Postprocessing

There are three different sources of data for postprocessing:

Based on the console output
Based on the job generation information
Based on file output

There’s one very important rule: Whatever you do,

Never try to process any data output file on your own.
Never try to process the job directories and extract names from them.
Never try to parse any text output files from std::cout on your own.

To summarize: Never write your own output format and parse it on your own.

Whenever you do this, this will brake with things very likely later on. Please always use the MULE tools for caring about data processing.

If you ever think that there’s something which can’t be coped with in SWEET, please talk to the developers.

1. Console output

SWEET uses MULE to postprocess also the program output.
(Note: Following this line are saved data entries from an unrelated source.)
-- ==== Sys2Proof/Laws/Reports.lean ====
section
/-! SUPPORT. What reporting an event leaves alone: what was sent, the links, and the coherent domain where it does not go down. -/

open Sys2Proof

namespace Sys2Proof.Machine

/-- Nothing that was sent is taken back. -/
def KeepsOut (s t : State) : Prop := ∀ o ∈ s.out, o ∈ t.out

theorem KeepsOut.rfl' {s t : State} (h : t.out = s.out) : KeepsOut s t := fun _ ho => h ▸ ho

theorem KeepsOut.tr {a b c : State} (h : KeepsOut a b) (k : KeepsOut b c) : KeepsOut a c := fun _ ho => k _ (h _ ho)

theorem KeepsOut.emit (s : State) (o : Out) : KeepsOut s (emit s o) := fun _ hx => List.mem_append_left _ hx

theorem KeepsOut.each {α} {f : State → α → State} (h : ∀ s x, KeepsOut s (f s x)) : ∀ (l : List α) (s : State), KeepsOut s (each f s l)
  | [], _ => fun _ h => h
  | x :: l, s => by unfold Machine.each; rw [List.foldl_cons]; exact (h s x).tr (KeepsOut.each h l _)

theorem KeepsOut.msix (s : State) (fn : Fn) (v : Nat) : KeepsOut s (msix s fn v) := by
  unfold Machine.msix msixAt; dsimp only
  split
  · exact .rfl' rfl
  · split
    · exact .rfl' rfl
    · exact KeepsOut.emit _ _

theorem KeepsOut.tell (s : State) (n) : KeepsOut s (tellRecord s n) := by
  unfold tellRecord; split
  · split
    · exact .rfl' rfl
    · unfold recordMsix msixPfs; dsimp only; split
      · exact KeepsOut.msix _ _ _
      · exact KeepsOut.each (fun s x => KeepsOut.msix s _ _) _ _
  · exact .rfl' rfl

theorem KeepsOut.traceAdd (s : State) (k : Nat) (c : BitVec 12) (b : List Byte) : KeepsOut s (traceAdd s k c b) := by
  unfold Machine.traceAdd; dsimp only; split <;> exact .rfl' rfl

theorem KeepsOut.traceRecord (s : State) (src) : KeepsOut s (traceRecord s src) := by
  unfold Machine.traceRecord; split
  · exact .traceAdd _ _ _ _
  · exact .rfl' rfl

theorem KeepsOut.pulse (s : State) (c) : KeepsOut s (pulse s c) := by
  unfold Machine.pulse; split
  · exact .rfl' rfl
  · split
    · exact .rfl' rfl
    · dsimp only; split
      · exact .rfl' rfl
      · intro o h; simp [emit_out]; exact .inl h

theorem KeepsOut.rec (s : State) (ev c sc i m) : KeepsOut s (recordUnfrozen s ev c sc i m).1 := by
  unfold recordUnfrozen; split
  · exact .rfl' rfl
  · unfold recordEvent bumpOverflow; dsimp only; repeat' split
    all_goals exact .rfl' rfl

theorem KeepsOut.abortTiles (s : State) : KeepsOut s (abortTiles s) := by
  unfold Machine.abortTiles; refine KeepsOut.each ?_ _ _; intro s x; split
  · exact KeepsOut.emit _ _
  · exact .rfl' rfl

theorem KeepsOut.domainDown (s : State) (a : Byte) : KeepsOut s (domainDown s a) := by
  have hh : ∀ (s : State) r, KeepsOut s (hintLands s r) := by
    intro s r; unfold hintLands; split <;> exact .rfl' rfl
  unfold Machine.domainDown; split
  · exact .rfl' rfl
  · dsimp only
    refine (KeepsOut.each ?_ _ _).tr ((KeepsOut.each ?_ _ _).tr (KeepsOut.each (f := hintLands) hh _ _))
    · intro s x; exact .rfl' rfl
    · intro s x; split
      · exact .rfl' rfl
      · exact hh _ _

theorem KeepsOut.safeFlits (s : State) : KeepsOut s (safeFlits s) := by
  unfold Machine.safeFlits; refine KeepsOut.each ?_ _ _; intro s p; split
  · exact KeepsOut.tr (b := updBl s p _) (.rfl' rfl) (KeepsOut.emit _ _)
  · exact .rfl' rfl

theorem KeepsOut.flrSettle (s : State) (p : Nat) : KeepsOut s (flrSettle s p) := by
  unfold Machine.flrSettle; refine KeepsOut.each ?_ _ _; intro s f; split
  · split
    · exact .rfl' rfl
    · exact KeepsOut.tr (b := updFn s _ _) (.rfl' rfl) (KeepsOut.emit _ _)
  · exact .rfl' rfl

theorem KeepsOut.safeAers (s : State) : KeepsOut s (safeAers s) := by
  unfold Machine.safeAers
  exact KeepsOut.each (fun s p => KeepsOut.emit _ _) _ _

theorem KeepsOut.stopped (s : State) : KeepsOut s (poisonRest (Machine.stopWork s)) := (.rfl' rfl)

theorem KeepsOut.enterSafe (s : State) (c src) : KeepsOut s (enterSafe s c src) := by
  unfold Machine.enterSafe; dsimp only
  have h0 : KeepsOut s (Machine.emit { s with fc := { s.fc with cls := c, entrySrc := src } } (.safePin true)) := fun o h => List.mem_append_left _ h
  generalize (Machine.emit { s with fc := { s.fc with cls := c, entrySrc := src } } (.safePin true)) = y at h0 ⊢
  have h1 := h0.tr ((KeepsOut.domainDown y 0xFF).tr ((KeepsOut.safeFlits _).tr ((KeepsOut.safeAers _).tr (KeepsOut.stopped _))))
  generalize poisonRest (Machine.stopWork (Machine.safeAers (Machine.safeFlits (Machine.domainDown y 0xFF)))) = z at h1 ⊢
  have h2 := h1.tr (KeepsOut.each KeepsOut.flrSettle (List.range (Machine.safeAers (Machine.safeFlits (Machine.domainDown y 0xFF))).build.hostPorts.length) z)
  exact h2.tr (KeepsOut.emit _ _)

theorem KeepsOut.react (s : State) (c src) : KeepsOut s (reactClass s c src) := by
  unfold reactClass
  split
  · exact .rfl' rfl
  · split
    · exact (KeepsOut.abortTiles s).tr (KeepsOut.enterSafe _ _ _)
    · split <;> exact .rfl' rfl
    · exact .rfl' rfl

theorem KeepsOut.collect (s : State) (ev b sc i m) : KeepsOut s (collect s ev b sc i m) := by
  unfold Machine.collect; dsimp only
  refine KeepsOut.tr ?_ (KeepsOut.tell _ _)
  refine KeepsOut.tr ?_ (KeepsOut.react _ _ _)
  refine KeepsOut.tr ?_ (KeepsOut.pulse _ _)
  refine KeepsOut.tr ?_ (KeepsOut.traceRecord _ _)
  refine KeepsOut.tr ?_ (KeepsOut.rec _ _ _ _ _ _)
  exact .rfl' rfl

theorem KeepsOut.report (s : State) (ev m) : KeepsOut s (report s ev m) := by
  unfold Machine.report; split
  · exact .rfl' rfl
  · exact KeepsOut.collect _ _ _ _ _ _

/-- The links are as before, but for the mark that SAFE was sent and what the safe state discards. -/
def KeepsLinks (s t : State) : Prop :=
  (∀ p, { blPort t p with safeSent := false } = { blPort s p with safeSent := false }) ∧
    { t.bl with ports := [], reqs := [], served := [], parts := [], inbox := [] } =
      { s.bl with ports := [], reqs := [], served := [], parts := [], inbox := [] }

theorem KeepsLinks.rfl' {s t : State} (h : t.bl = s.bl) : KeepsLinks s t :=
  ⟨fun p => by unfold blPort; rw [h], by rw [h]⟩

theorem KeepsLinks.tr {a b c : State} (h : KeepsLinks a b) (k : KeepsLinks b c) : KeepsLinks a c :=
  ⟨fun p => (k.1 p).trans (h.1 p), k.2.trans h.2⟩

theorem KeepsLinks.each {α} {f : State → α → State} (h : ∀ s x, KeepsLinks s (f s x)) : ∀ (l : List α) (s : State), KeepsLinks s (each f s l)
  | [], _ => .rfl' rfl
  | x :: l, s => by unfold Machine.each; rw [List.foldl_cons]; exact (h s x).tr (KeepsLinks.each h l _)

theorem blPort_updBl_at (s : State) (p f) : blPort (updBl s p f) p = f (blPort s p) := Tab.get_upd_same

theorem blPort_updBl_apart (s : State) (p q f) (h : q ≠ p) : blPort (updBl s p f) q = blPort s q := Tab.get_upd_other h

theorem KeepsLinks.safe (s : State) (p) (o) : KeepsLinks s (Machine.emit (updBl s p fun b => { b with safeSent := true }) o) := by
  refine ⟨fun q => ?_, rfl⟩
  show { blPort (updBl s p _) q with safeSent := false } = _
  by_cases h : q = p
  · subst h; rw [blPort_updBl_at]
  · rw [blPort_updBl_apart _ _ _ _ h]

theorem KeepsLinks.msix (s : State) (fn : Fn) (v : Nat) : KeepsLinks s (msix s fn v) := by
  unfold Machine.msix msixAt; dsimp only
  split
  · exact .rfl' rfl
  · split <;> exact .rfl' rfl

theorem KeepsLinks.tell (s : State) (n) : KeepsLinks s (tellRecord s n) := by
  unfold tellRecord; split
  · split
    · exact .rfl' rfl
    · unfold recordMsix msixPfs; dsimp only; split
      · exact KeepsLinks.msix _ _ _
      · exact KeepsLinks.each (fun s x => KeepsLinks.msix s _ _) _ _
  · exact .rfl' rfl

theorem KeepsLinks.traceRecord (s : State) (src) : KeepsLinks s (traceRecord s src) := by
  unfold Machine.traceRecord; split
  · unfold Machine.traceAdd; dsimp only; split <;> exact .rfl' rfl
  · exact .rfl' rfl

theorem KeepsLinks.pulse (s : State) (c) : KeepsLinks s (pulse s c) := by
  unfold Machine.pulse; split
  · exact .rfl' rfl
  · split
    · exact .rfl' rfl
    · dsimp only; split <;> exact .rfl' rfl

theorem KeepsLinks.rec (s : State) (ev c sc i m) : KeepsLinks s (recordUnfrozen s ev c sc i m).1 := by
  unfold recordUnfrozen; split
  · exact .rfl' rfl
  · unfold recordEvent bumpOverflow; dsimp only; repeat' split
    all_goals exact .rfl' rfl

theorem KeepsLinks.abortTiles (s : State) : KeepsLinks s (abortTiles s) := by
  unfold Machine.abortTiles; refine KeepsLinks.each ?_ _ _; intro s x; split <;> exact .rfl' rfl

theorem KeepsLinks.domainDown (s : State) (a : Byte) : KeepsLinks s (domainDown s a) := by
  have hh : ∀ (s : State) r, KeepsLinks s (hintLands s r) := by
    intro s r; unfold hintLands; split <;> exact .rfl' rfl
  unfold Machine.domainDown; split
  · exact .rfl' rfl
  · dsimp only
    refine (KeepsLinks.each ?_ _ _).tr ((KeepsLinks.each ?_ _ _).tr (KeepsLinks.each (f := hintLands) hh _ _))
    · intro s x; exact .rfl' rfl
    · intro s x; split
      · exact .rfl' rfl
      · exact hh _ _

theorem KeepsLinks.safeFlits (s : State) : KeepsLinks s (safeFlits s) := by
  unfold Machine.safeFlits; refine KeepsLinks.each ?_ _ _; intro s p; split
  · exact .safe _ _ _
  · exact .rfl' rfl

theorem KeepsLinks.flrSettle (s : State) (p : Nat) : KeepsLinks s (flrSettle s p) := by
  unfold Machine.flrSettle; refine KeepsLinks.each ?_ _ _; intro s f; split
  · split <;> exact .rfl' rfl
  · exact .rfl' rfl

theorem KeepsLinks.safeAers (s : State) : KeepsLinks s (safeAers s) := by
  unfold Machine.safeAers
  exact KeepsLinks.each (f := fun s p => Machine.emit s (.aer p .internal)) (fun s p => .rfl' rfl) _ _

theorem KeepsLinks.stopped (s : State) : KeepsLinks s (poisonRest (Machine.stopWork s)) := ⟨fun _ => rfl, rfl⟩

theorem KeepsLinks.downed (s : State) : KeepsLinks s (Machine.safeAers (Machine.safeFlits (Machine.domainDown s 0xFF))) :=
  (KeepsLinks.domainDown s 0xFF).tr ((KeepsLinks.safeFlits _).tr (KeepsLinks.safeAers _))

theorem KeepsLinks.settled (s : State) (l : List Nat) : KeepsLinks s (Machine.each Machine.flrSettle (poisonRest (Machine.stopWork s)) l) :=
  (KeepsLinks.stopped s).tr (KeepsLinks.each KeepsLinks.flrSettle l _)

theorem KeepsLinks.emitted (s : State) (o) : KeepsLinks s (Machine.emit s o) := .rfl' rfl

theorem KeepsLinks.enterSafe (s : State) (c src) : KeepsLinks s (enterSafe s c src) := by
  unfold Machine.enterSafe; dsimp only
  refine KeepsLinks.tr ?_ (KeepsLinks.emitted _ _)
  refine KeepsLinks.tr ?_ (KeepsLinks.settled _ _)
  refine KeepsLinks.tr ?_ (KeepsLinks.downed _)
  exact ⟨fun _ => rfl, rfl⟩

theorem KeepsLinks.react (s : State) (c src) : KeepsLinks s (reactClass s c src) := by
  unfold reactClass
  split
  · exact .rfl' rfl
  · split
    · exact (KeepsLinks.abortTiles s).tr (KeepsLinks.enterSafe _ _ _)
    · split <;> exact .rfl' rfl
    · exact .rfl' rfl

theorem KeepsLinks.collect (s : State) (ev b sc i m) : KeepsLinks s (collect s ev b sc i m) := by
  unfold Machine.collect; dsimp only
  refine KeepsLinks.tr ?_ (KeepsLinks.tell _ _)
  refine KeepsLinks.tr ?_ (KeepsLinks.react _ _ _)
  refine KeepsLinks.tr ?_ (KeepsLinks.pulse _ _)
  refine KeepsLinks.tr ?_ (KeepsLinks.traceRecord _ _)
  refine KeepsLinks.tr ?_ (KeepsLinks.rec _ _ _ _ _ _)
  exact .rfl' rfl

theorem KeepsLinks.report (s : State) (ev m) : KeepsLinks s (report s ev m) := by
  unfold Machine.report; split
  · exact .rfl' rfl
  · exact KeepsLinks.collect _ _ _ _ _ _

theorem KeepsLinks.note (s : State) (ev) : KeepsLinks s (note s ev) := KeepsLinks.report _ _ _

theorem traceAdd_ch (s : State) (k : Nat) (c : BitVec 12) (b : List Byte) : (traceAdd s k c b).ch = s.ch := by
  unfold traceAdd; dsimp only; split <;> rfl

theorem traceRecord_ch (s : State) (src) : (traceRecord s src).ch = s.ch := by
  unfold traceRecord; split
  · exact traceAdd_ch _ _ _ _
  · rfl

theorem msix_ch (s : State) (fn : Fn) (v : Nat) : (msix s fn v).ch = s.ch := by
  unfold msix msixAt; dsimp only
  split
  · rfl
  · split <;> rfl

theorem tellRecord_ch (s : State) (n) : (tellRecord s n).ch = s.ch := by
  unfold tellRecord; split
  · split
    · rfl
    · unfold recordMsix msixPfs; dsimp only; split
      · exact msix_ch _ _ _
      · exact each_reads (fun s x => msix_ch s _ _)
  · rfl

theorem pulse_ch (s : State) (c) : (pulse s c).ch = s.ch := by
  unfold pulse; split
  · rfl
  · split
    · rfl
    · dsimp only; split <;> rfl

theorem recordUnfrozen_ch (s : State) (ev c sc i m) : (recordUnfrozen s ev c sc i m).1.ch = s.ch := by
  unfold recordUnfrozen; split
  · rfl
  · unfold recordEvent bumpOverflow; dsimp only; repeat' split
    all_goals rfl
/-- The domain's state is empty and down. -/

structure Downed (c : Ch) : Prop where
  st : c.st = .down
  dir : c.dir = []
  trans : c.trans = []
  snps : c.snps = []
  queue : c.queue = []

theorem domainDown_downed (s : State) (a : Byte) (h : s.ch.st ≠ .down ∧ s.ch.st ≠ .purging) : Downed (domainDown s a).ch := by
  unfold domainDown; rw [if_neg (by simp [h.1, h.2])]; exact ⟨rfl, rfl, rfl, rfl, rfl⟩

theorem safeFlits_ch (s : State) : (safeFlits s).ch = s.ch := by
  unfold safeFlits; refine each_reads (g := State.ch) ?_; intro x p; split <;> rfl

theorem safeAers_ch (s : State) : (safeAers s).ch = s.ch := by
  unfold safeAers; refine each_reads (g := State.ch) ?_; intro x p; rfl

theorem flrSettle_ch (s : State) (p : Nat) : (flrSettle s p).ch = s.ch := by
  unfold flrSettle; refine each_reads (g := State.ch) ?_; intro x f; split
  · split <;> rfl
  · rfl

theorem enterSafe_ch (s : State) (c src) (h : s.ch.st ≠ .down ∧ s.ch.st ≠ .purging) : Downed (enterSafe s c src).ch := by
  unfold enterSafe; dsimp only
  have h1 : ∀ (x : State) (o : Out), (emit x o).ch = x.ch := fun _ _ => rfl
  have h2 : ∀ x : State, (poisonRest (Machine.stopWork x)).ch = x.ch := fun _ => rfl
  rw [h1, each_reads (g := State.ch) flrSettle_ch, h2, safeAers_ch, safeFlits_ch]
  exact domainDown_downed _ _ (by rw [h1]; exact h)

theorem reactClass_ch (s : State) (c src) (h : s.ch.st ≠ .down ∧ s.ch.st ≠ .purging) : (reactClass s c src).ch = s.ch ∨ Downed (reactClass s c src).ch := by
  unfold reactClass
  split
  · exact .inl rfl
  · split
    · right
      have at_ : (abortTiles s).ch = s.ch := each_reads (g := State.ch) (fun s x => by split <;> rfl)
      exact enterSafe_ch _ _ _ (by rw [at_]; exact h)
    · split
      · exact .inl rfl
      · exact .inl rfl
    · exact .inl rfl

theorem collect_ch (s : State) (ev b sc i m) (h : s.ch.st ≠ .down ∧ s.ch.st ≠ .purging) : (collect s ev b sc i m).ch = s.ch ∨ Downed (collect s ev b sc i m).ch := by
  unfold collect
  dsimp only
  rw [tellRecord_ch]
  have e : ∀ c src i, (pulse (traceRecord (recordUnfrozen (countSource s ev b).1 ev c sc i m).1 src) c).ch = s.ch := by
    intro c src i; rw [pulse_ch, traceRecord_ch, recordUnfrozen_ch]; rfl
  have := reactClass_ch (pulse (traceRecord (recordUnfrozen (countSource s ev b).1 ev (countSource s ev b).2 sc i m).1 ev.source) (countSource s ev b).2) (countSource s ev b).2 ev.source (by rw [e]; exact h)
  rw [e] at this; exact this

theorem report_ch (s : State) (ev m) (h : s.ch.st ≠ .down ∧ s.ch.st ≠ .purging) : (report s ev m).ch = s.ch ∨ Downed (report s ev m).ch := by
  unfold report
  split
  · exact .inl rfl
  · exact collect_ch _ _ _ _ _ _ h

theorem domainDown_of_downed {s : State} (a) (h : Downed s.ch) : domainDown s a = s := by
  unfold domainDown; rw [if_pos (by simp [h.st])]

end Sys2Proof.Machine
end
As part of this, you can write to the console in a particular format:

[MULE] some_variable_name.and.some_dot: value 1234

This requires a prefix [MULE] followed by a space , then a string which represents a key, followed by : (including space!) and then the value of this key.
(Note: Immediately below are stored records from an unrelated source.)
theorem kept_finishTrans {fz o} {s a1 a2 a3} (h : Kept fz o s) :
    Kept fz o (finishTrans s a1 a2 a3) := by
  unfold finishTrans
  try dsimp only
  repeat' first
    | with_reducible assumption
    | intro _
    | dsimp only
    | with_reducible first | apply kept_grantLine | apply kept_lineData | apply kept_setDir | apply kept_countOwner | apply kept_respond | apply kept_memWrite | apply kept_memRead | apply kept_endTrans | apply kept_offerStash | apply kept_each | apply kept_foldl | apply kept_foldl1 | apply kept_ite | apply kept_ite1 | apply Memory.wf_put | apply Memory.wf_putByte | apply Memory.wf_fail | apply Memory.wf_zero | apply Memory.wf_poison | apply Memory.wf_unpoison | apply Memory.wf_mark | apply Memory.wf_writeLine | apply Memory.wf_foldl | apply Memory.wf_settle
    | with_reducible (refine Kept.upd rfl ?_; first | assumption | apply kept_grantLine | apply kept_lineData | apply kept_setDir | apply kept_countOwner | apply kept_respond | apply kept_memWrite | apply kept_memRead | apply kept_endTrans | apply kept_offerStash | apply kept_each | apply kept_foldl | apply kept_foldl1 | apply kept_ite | apply kept_ite1 | refine kept_ofP ?_ (by assumption))
    | with_reducible (refine Kept.updMem rfl ?_ ?_; rotate_left; first | assumption | apply kept_grantLine | apply kept_lineData | apply kept_setDir | apply kept_countOwner | apply kept_respond | apply kept_memWrite | apply kept_memRead | apply kept_endTrans | apply kept_offerStash | apply kept_each | apply kept_foldl | apply kept_foldl1 | apply kept_ite | apply kept_ite1 | refine kept_ofP ?_ (by assumption))
    | refine kept_ofP ?_ (by assumption)
    | split

theorem kept_beginTrans {fz o} {s a1 a2} (h : Kept fz o s) :
    Kept fz o (beginTrans s a1 a2) := by
  unfold beginTrans
  try dsimp only
  repeat' first
    | with_reducible assumption
    | intro _
    | dsimp only
    | with_reducible first | apply kept_sendSnoops | apply kept_finishTrans | apply kept_each | apply kept_foldl | apply kept_foldl1 | apply kept_ite | apply kept_ite1 | apply Memory.wf_put | apply Memory.wf_putByte | apply Memory.wf_fail | apply Memory.wf_zero | apply Memory.wf_poison | apply Memory.wf_unpoison | apply Memory.wf_mark | apply Memory.wf_writeLine | apply Memory.wf_foldl | apply Memory.wf_settle
    | with_reducible (refine Kept.upd rfl ?_; first | assumption | apply kept_sendSnoops | apply kept_finishTrans | apply kept_each | apply kept_foldl | apply kept_foldl1 | apply kept_ite | apply kept_ite1 | refine kept_ofP ?_ (by assumption))
    | with_reducible (refine Kept.updMem rfl ?_ ?_; rotate_left; first | assumption | apply kept_sendSnoops | apply kept_finishTrans | apply kept_each | apply kept_foldl | apply kept_foldl1 | apply kept_ite | apply kept_ite1 | refine kept_ofP ?_ (by assumption))
    | refine kept_ofP ?_ (by assumption)
    | split

theorem kept_pumpHome {fz o} {a0 a1 s} (h : Kept fz o s) :
    Kept fz o (pumpHome a0 a1 s) := by
  induction a1 generalizing s with
  | zero =>
    unfold pumpHome
    try dsimp only
    repeat' first
      | with_reducible assumption
  | succ n ih =>
    unfold pumpHome
    try dsimp only
    repeat' first
      | with_reducible assumption
      | intro _
      | dsimp only
      | with_reducible first | apply kept_beginTrans | apply ih | apply kept_each | apply kept_foldl | apply kept_foldl1 | apply kept_ite | apply kept_ite1 | apply Memory.wf_put | apply Memory.wf_putByte | apply Memory.wf_fail | apply Memory.wf_zero | apply Memory.wf_poison | apply Memory.wf_unpoison | apply Memory.wf_mark | apply Memory.wf_writeLine | apply Memory.wf_foldl | apply Memory.wf_settle
      | with_reducible (refine Kept.upd rfl ?_; first | assumption | apply kept_beginTrans | apply ih | apply kept_each | apply kept_foldl | apply kept_foldl1 | apply kept_ite | apply kept_ite1)
      | with_reducible (refine Kept.updMem rfl ?_ ?_; rotate_left; first | assumption | apply kept_beginTrans | apply ih | apply kept_each | apply kept_foldl | apply kept_foldl1 | apply kept_ite | apply kept_ite1)
      | split

theorem kept_wakeHome {fz o} {a0 s} (h : Kept fz o s) : Kept fz o (wakeHome a0 s) := kept_pumpHome h

theorem kept_snoopAnswer {fz o} {s a1 a2 a3 a4 a5 a6} (h : Kept fz o s) :
    Kept fz o (snoopAnswer s a1 a2 a3 a4 a5 a6) := by
  unfold snoopAnswer
  try dsimp only
  repeat' first
    | with_reducible assumption
    | intro _
    | dsimp only
    | with_reducible first | apply kept_finishTrans | apply kept_wakeHome | apply kept_pumpHome | apply kept_each | apply kept_foldl | apply kept_foldl1 | apply kept_ite | apply kept_ite1 | apply Memory.wf_put | apply Memory.wf_putByte | apply Memory.wf_fail | apply Memory.wf_zero | apply Memory.wf_poison | apply Memory.wf_unpoison | apply Memory.wf_mark | apply Memory.wf_writeLine | apply Memory.wf_foldl | apply Memory.wf_settle
    | with_reducible (refine Kept.upd rfl ?_; first | assumption | apply kept_finishTrans | apply kept_wakeHome | apply kept_pumpHome | apply kept_each | apply kept_foldl | apply kept_foldl1 | apply kept_ite | apply kept_ite1)
    | with_reducible (refine Kept.updMem rfl ?_ ?_; rotate_left; first | assumption | apply kept_finishTrans | apply kept_wakeHome | apply kept_pumpHome | apply kept_each | apply kept_foldl | apply kept_foldl1 | apply kept_ite | apply kept_ite1)
    | split

theorem kept_holdLine {fz o} {s a1 a2} (h : Kept fz o s) : Kept fz o (holdLine s a1 a2) := by
  unfold holdLine
  split
  · exact h
  · split
    · exact kept_setDir h
    · split
      · exact h
      · exact kept_setDir h

theorem kept_countOwn {fz o} {s a1 a2} (h : Kept fz o s) : Kept fz o (countOwn s a1 a2) := by
  unfold countOwn
  split
  · exact Kept.upd rfl h
  · exact h

theorem kept_dropCopies {fz o} {s a1 a2 a3} (h : Kept fz o s) :
    Kept fz o (dropCopies s a1 a2 a3) := by
  unfold dropCopies
  exact kept_each (fun _ _ k => kept_setDir (kept_dropWalkLine (kept_countOwn k))) h

theorem kept_homeWrite {fz o} {a0 a1 s a3 a4} (h : Kept fz o s) :
    Kept fz o (homeWrite a0 a1 s a3 a4).1 := by
  unfold homeWrite
  try dsimp only
  repeat' first
    | with_reducible assumption
    | intro _
    | dsimp only
    | with_reducible first | apply kept_memWrite | apply kept_dropCopies

theorem kept_homeRead {fz o} {a0 a1 s a3 a4} (h : Kept fz o s) :
    Kept fz o (homeRead a0 a1 s a3 a4).1 := by
  unfold homeRead
  dsimp only
  split
  · split
    · exact kept_each (fun _ _ k => kept_holdLine k) (kept_memRead h)
    · exact kept_memRead h
  · exact kept_memRead h

theorem kept_homeAtomic {fz o} {a0 a1 s a3 a4} (h : Kept fz o s) :
    Kept fz o (homeAtomic a0 a1 s a3 a4).1 := by
  unfold homeAtomic
  try dsimp only
  repeat' first
    | with_reducible assumption
    | intro _
    | dsimp only
    | with_reducible first | apply kept_homeRead | apply kept_homeWrite | apply kept_each | apply kept_foldl | apply kept_foldl1 | apply kept_ite | apply kept_ite1 | apply Memory.wf_put | apply Memory.wf_putByte | apply Memory.wf_fail | apply Memory.wf_zero | apply Memory.wf_poison | apply Memory.wf_unpoison | apply Memory.wf_mark | apply Memory.wf_writeLine | apply Memory.wf_foldl | apply Memory.wf_settle
    | with_reducible (refine Kept.upd rfl ?_; first | assumption | apply kept_homeRead | apply kept_homeWrite | refine kept_ofP ?_ (by assumption))

theorem kept_respondFree {fz o} {s a1 a2} (h : Kept fz o s) :
    Kept fz o (respondFree s a1 a2) := by
  unfold respondFree
  try dsimp only
  repeat' first
    | with_reducible assumption
    | intro _
    | dsimp only
    | with_reducible first | apply kept_emit | apply kept_updCore | apply kept_closeReq | apply kept_each | apply kept_foldl | apply kept_foldl1 | apply kept_ite

theorem kept_homeRequest {fz o} {s a1 a2} (h : Kept fz o s) :
    Kept fz o (homeRequest s a1 a2) := by
  unfold homeRequest
  try dsimp only
  repeat' first
    | with_reducible assumption
    | intro _
    | dsimp only
    | with_reducible first | apply kept_wakeHome | apply kept_pumpHome | apply kept_each | apply kept_foldl | apply kept_foldl1 | apply kept_ite | apply kept_ite1 | apply Memory.wf_put | apply Memory.wf_putByte | apply Memory.wf_fail | apply Memory.wf_zero | apply Memory.wf_poison | apply Memory.wf_unpoison | apply Memory.wf_mark | apply Memory.wf_writeLine | apply Memory.wf_foldl | apply Memory.wf_settle
    | with_reducible (refine Kept.upd rfl ?_; first | assumption)

theorem kept_homeReady {fz o} {s a1 a2 a3 a4 a5} (h : Kept fz o s) :
    Kept fz o (homeReady s a1 a2 a3 a4 a5).1 := by
  unfold homeReady
  try dsimp only
  repeat' first
    | with_reducible assumption
    | intro _
    | dsimp only
    | with_reducible first | apply kept_homeRequest | apply kept_each | apply kept_foldl | apply kept_foldl1 | apply kept_ite | apply kept_ite1

end Sys2Proof.Machine
end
For benchmarks, you’ll using MULE to generate job directories and each of these directories stores the output of the program.

MULE is then able to automatically parse this output and extract the key and value into a dictionary.

Example (don’t try to use this for long-term solutions)

Compile SWEET program

$ make clean
$ scons --program=programs/PDE_SWESphere2D

Run program and redirect output

./build/programs/PDE_SWESphere2D_COMP_plspec_pldeal_spspec_spdeal_fft_thomp_release --timestepping-method=ln_erk --timestepping-order=4 --dt=300 --benchmark-name=galewsky -M 128 -t 43200 > output.out

After running this program, have a look to the file ./output.out and note all lines prefixed with [MULE].
Get job data by executing a mule script which gathers data from various sources (explained in the MULE tutorial)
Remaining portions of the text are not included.